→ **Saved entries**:
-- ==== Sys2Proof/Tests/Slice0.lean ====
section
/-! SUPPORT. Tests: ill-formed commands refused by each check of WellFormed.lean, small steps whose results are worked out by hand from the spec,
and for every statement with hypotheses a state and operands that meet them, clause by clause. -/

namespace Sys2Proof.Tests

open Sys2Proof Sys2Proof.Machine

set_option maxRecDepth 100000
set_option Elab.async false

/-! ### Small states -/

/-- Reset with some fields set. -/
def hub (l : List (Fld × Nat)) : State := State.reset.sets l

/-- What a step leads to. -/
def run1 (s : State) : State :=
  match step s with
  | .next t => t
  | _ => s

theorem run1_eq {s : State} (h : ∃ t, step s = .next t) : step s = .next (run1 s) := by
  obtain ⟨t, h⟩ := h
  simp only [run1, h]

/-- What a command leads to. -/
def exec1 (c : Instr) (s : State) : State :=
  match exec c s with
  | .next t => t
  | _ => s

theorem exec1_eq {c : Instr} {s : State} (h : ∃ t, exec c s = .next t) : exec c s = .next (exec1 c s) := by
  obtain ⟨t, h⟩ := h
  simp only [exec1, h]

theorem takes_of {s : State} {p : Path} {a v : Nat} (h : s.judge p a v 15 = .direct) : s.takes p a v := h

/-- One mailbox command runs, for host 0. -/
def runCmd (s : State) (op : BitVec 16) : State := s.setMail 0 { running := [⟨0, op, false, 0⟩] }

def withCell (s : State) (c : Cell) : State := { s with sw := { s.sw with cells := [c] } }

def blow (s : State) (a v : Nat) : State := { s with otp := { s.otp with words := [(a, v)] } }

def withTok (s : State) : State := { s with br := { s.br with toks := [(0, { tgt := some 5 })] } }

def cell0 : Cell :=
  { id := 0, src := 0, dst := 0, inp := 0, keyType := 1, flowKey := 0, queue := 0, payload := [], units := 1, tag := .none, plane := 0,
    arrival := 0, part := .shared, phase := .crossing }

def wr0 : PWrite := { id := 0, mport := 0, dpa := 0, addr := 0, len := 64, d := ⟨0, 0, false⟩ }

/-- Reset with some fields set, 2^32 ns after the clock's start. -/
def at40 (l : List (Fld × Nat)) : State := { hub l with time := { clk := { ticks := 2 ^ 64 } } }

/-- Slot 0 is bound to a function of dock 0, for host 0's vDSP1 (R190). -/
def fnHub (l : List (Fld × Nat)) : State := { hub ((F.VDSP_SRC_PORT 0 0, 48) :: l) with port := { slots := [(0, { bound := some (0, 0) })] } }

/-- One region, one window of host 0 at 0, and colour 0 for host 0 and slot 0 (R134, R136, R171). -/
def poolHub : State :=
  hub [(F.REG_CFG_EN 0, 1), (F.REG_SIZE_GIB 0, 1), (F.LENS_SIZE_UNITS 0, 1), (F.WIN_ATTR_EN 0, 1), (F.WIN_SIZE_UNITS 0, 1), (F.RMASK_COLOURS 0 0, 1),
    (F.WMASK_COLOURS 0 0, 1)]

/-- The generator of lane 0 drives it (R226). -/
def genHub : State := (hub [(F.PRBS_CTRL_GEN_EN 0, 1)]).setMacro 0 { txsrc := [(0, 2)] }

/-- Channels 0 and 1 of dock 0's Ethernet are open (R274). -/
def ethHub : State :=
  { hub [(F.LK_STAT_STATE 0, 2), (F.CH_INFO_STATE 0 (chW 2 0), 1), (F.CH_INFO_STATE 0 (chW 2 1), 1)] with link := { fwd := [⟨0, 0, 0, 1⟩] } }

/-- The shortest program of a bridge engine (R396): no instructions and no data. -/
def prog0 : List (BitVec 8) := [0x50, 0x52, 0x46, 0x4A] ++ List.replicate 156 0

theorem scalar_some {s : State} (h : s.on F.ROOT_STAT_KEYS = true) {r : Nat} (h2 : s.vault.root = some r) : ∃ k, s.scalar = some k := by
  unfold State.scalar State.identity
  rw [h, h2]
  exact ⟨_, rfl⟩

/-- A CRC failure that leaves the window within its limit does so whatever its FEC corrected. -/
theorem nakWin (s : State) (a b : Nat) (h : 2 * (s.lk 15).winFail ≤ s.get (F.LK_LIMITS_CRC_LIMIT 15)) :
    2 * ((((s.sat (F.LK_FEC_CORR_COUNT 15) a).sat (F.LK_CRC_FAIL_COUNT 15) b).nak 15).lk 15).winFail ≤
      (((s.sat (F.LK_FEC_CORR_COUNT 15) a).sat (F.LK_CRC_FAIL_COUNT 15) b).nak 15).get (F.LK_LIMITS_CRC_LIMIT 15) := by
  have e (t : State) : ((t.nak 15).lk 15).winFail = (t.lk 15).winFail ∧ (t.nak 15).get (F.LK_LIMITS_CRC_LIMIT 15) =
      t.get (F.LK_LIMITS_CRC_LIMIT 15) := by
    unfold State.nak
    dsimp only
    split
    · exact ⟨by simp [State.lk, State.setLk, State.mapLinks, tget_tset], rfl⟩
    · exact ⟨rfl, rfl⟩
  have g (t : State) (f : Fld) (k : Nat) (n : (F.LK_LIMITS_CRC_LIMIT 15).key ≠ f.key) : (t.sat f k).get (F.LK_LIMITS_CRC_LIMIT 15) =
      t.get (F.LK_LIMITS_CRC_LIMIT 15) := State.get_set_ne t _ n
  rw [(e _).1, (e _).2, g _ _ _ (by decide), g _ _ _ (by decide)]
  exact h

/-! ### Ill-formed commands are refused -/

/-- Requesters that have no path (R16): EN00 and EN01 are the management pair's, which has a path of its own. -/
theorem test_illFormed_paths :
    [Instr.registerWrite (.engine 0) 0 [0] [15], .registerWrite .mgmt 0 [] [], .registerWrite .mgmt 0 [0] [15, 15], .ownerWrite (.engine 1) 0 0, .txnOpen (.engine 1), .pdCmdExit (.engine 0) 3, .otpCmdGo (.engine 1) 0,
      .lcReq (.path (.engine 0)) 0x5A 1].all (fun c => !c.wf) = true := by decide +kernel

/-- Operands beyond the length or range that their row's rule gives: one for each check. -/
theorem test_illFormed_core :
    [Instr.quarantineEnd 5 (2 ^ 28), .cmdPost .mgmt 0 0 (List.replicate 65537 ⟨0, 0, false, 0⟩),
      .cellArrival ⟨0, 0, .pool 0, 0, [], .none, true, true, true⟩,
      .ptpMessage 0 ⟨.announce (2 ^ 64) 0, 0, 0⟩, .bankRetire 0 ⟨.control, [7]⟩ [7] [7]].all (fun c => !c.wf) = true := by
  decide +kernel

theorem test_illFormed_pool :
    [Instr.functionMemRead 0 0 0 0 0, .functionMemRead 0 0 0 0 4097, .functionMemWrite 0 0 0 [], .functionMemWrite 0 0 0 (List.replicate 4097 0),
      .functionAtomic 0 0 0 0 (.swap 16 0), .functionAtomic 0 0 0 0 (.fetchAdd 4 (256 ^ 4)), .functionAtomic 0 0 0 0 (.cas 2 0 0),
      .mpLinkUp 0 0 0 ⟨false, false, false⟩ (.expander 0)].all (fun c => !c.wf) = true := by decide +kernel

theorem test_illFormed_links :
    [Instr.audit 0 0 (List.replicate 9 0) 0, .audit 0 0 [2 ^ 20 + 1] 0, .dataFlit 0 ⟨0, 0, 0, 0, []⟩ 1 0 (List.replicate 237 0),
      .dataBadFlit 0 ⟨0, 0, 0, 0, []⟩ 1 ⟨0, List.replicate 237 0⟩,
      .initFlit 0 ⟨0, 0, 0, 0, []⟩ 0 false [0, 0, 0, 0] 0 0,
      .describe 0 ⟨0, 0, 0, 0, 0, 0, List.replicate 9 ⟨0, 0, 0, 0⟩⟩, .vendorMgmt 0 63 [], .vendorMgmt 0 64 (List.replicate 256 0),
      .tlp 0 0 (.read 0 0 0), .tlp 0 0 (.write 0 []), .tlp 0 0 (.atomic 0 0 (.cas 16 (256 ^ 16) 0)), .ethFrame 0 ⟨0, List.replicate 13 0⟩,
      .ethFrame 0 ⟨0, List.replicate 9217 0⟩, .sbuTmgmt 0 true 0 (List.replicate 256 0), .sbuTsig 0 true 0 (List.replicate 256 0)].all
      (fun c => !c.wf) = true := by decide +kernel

* * *

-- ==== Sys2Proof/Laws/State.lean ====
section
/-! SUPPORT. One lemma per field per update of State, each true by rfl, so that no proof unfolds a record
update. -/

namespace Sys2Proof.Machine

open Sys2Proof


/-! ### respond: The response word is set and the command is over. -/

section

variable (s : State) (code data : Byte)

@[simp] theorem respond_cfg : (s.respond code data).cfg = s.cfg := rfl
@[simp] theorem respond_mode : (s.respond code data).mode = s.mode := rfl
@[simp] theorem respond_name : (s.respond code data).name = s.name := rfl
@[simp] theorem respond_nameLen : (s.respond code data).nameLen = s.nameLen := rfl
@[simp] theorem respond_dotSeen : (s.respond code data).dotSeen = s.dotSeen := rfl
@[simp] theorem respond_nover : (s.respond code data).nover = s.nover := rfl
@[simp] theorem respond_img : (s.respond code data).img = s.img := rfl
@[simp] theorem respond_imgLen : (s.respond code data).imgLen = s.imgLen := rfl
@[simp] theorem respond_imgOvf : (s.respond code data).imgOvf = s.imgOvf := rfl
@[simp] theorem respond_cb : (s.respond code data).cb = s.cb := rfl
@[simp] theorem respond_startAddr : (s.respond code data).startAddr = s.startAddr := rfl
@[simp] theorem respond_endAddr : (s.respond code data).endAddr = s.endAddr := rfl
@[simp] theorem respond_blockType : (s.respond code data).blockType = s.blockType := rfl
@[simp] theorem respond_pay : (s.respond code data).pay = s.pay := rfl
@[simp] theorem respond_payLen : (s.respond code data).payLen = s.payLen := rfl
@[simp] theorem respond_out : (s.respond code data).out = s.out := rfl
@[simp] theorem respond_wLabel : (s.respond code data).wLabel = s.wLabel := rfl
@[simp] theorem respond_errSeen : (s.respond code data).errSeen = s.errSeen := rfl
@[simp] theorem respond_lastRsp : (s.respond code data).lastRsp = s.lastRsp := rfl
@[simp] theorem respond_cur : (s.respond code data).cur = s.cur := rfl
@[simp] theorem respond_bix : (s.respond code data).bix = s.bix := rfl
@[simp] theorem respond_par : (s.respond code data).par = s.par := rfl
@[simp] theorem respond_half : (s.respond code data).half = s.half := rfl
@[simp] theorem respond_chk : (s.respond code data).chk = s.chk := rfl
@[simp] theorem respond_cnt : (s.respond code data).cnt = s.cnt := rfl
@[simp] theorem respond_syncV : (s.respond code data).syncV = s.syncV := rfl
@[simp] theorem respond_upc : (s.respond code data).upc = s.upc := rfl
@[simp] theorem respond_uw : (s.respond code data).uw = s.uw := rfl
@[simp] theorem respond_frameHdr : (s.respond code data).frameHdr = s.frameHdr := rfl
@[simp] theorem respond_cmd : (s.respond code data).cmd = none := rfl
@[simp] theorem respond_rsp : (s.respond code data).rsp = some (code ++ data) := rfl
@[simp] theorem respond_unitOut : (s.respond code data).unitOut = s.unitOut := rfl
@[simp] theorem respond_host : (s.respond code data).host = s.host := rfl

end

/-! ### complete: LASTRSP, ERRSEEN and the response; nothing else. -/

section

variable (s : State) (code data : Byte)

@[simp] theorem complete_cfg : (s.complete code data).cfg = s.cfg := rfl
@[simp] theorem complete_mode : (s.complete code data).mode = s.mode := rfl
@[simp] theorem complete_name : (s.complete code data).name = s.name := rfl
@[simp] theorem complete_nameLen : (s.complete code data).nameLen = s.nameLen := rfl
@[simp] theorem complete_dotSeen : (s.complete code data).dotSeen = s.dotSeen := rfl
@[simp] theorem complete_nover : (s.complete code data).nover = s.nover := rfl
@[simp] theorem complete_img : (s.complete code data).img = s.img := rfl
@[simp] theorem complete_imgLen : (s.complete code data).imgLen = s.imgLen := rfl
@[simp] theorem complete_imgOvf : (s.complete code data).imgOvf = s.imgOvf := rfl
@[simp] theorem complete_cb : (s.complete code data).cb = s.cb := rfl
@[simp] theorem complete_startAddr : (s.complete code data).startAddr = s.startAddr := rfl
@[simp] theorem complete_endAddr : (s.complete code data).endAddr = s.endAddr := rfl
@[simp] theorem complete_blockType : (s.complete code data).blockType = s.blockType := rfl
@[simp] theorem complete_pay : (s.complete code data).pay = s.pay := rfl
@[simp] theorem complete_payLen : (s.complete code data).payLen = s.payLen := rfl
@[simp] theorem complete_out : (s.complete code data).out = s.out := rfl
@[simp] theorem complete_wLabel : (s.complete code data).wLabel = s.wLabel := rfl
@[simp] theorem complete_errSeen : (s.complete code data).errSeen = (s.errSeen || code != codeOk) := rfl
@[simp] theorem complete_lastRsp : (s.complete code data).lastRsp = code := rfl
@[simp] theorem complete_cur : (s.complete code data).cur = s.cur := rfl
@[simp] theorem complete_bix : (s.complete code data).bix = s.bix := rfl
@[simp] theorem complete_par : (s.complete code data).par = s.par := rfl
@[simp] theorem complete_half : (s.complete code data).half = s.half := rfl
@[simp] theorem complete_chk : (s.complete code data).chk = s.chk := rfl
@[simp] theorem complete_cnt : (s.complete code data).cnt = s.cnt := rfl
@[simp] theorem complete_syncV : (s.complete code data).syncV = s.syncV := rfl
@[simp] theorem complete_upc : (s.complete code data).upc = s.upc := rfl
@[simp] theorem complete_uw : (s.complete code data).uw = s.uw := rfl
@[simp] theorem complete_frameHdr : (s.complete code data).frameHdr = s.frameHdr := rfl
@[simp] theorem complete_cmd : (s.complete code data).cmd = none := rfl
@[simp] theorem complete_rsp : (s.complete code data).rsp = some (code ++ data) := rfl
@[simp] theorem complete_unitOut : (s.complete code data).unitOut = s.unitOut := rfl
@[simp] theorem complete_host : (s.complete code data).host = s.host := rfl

→ **TASK ITEM**:
Out of the data above, set down the lines from the one with "(s.complete code data).half = s.half := rfl" to the one with "(s.complete code data).host = s.host := rfl", both included, exactly as written and with no additions.

→ **EXERCISE SOLUTION**:
@[simp] theorem complete_half : (s.complete code data).half = s.half := rfl
@[simp] theorem complete_chk : (s.complete code data).chk = s.chk := rfl
@[simp] theorem complete_cnt : (s.complete code data).cnt = s.cnt := rfl
@[simp] theorem complete_syncV : (s.complete code data).syncV = s.syncV := rfl
@[simp] theorem complete_upc : (s.complete code data).upc = s.upc := rfl
@[simp] theorem complete_uw : (s.complete code data).uw = s.uw := rfl
@[simp] theorem complete_frameHdr : (s.complete code data).frameHdr = s.frameHdr := rfl
@[simp] theorem complete_cmd : (s.complete code data).cmd = none := rfl
@[simp] theorem complete_rsp : (s.complete code data).rsp = some (code ++ data) := rfl
@[simp] theorem complete_unitOut : (s.complete code data).unitOut = s.unitOut := rfl
@[simp] theorem complete_host : (s.complete code data).host = s.host := rfl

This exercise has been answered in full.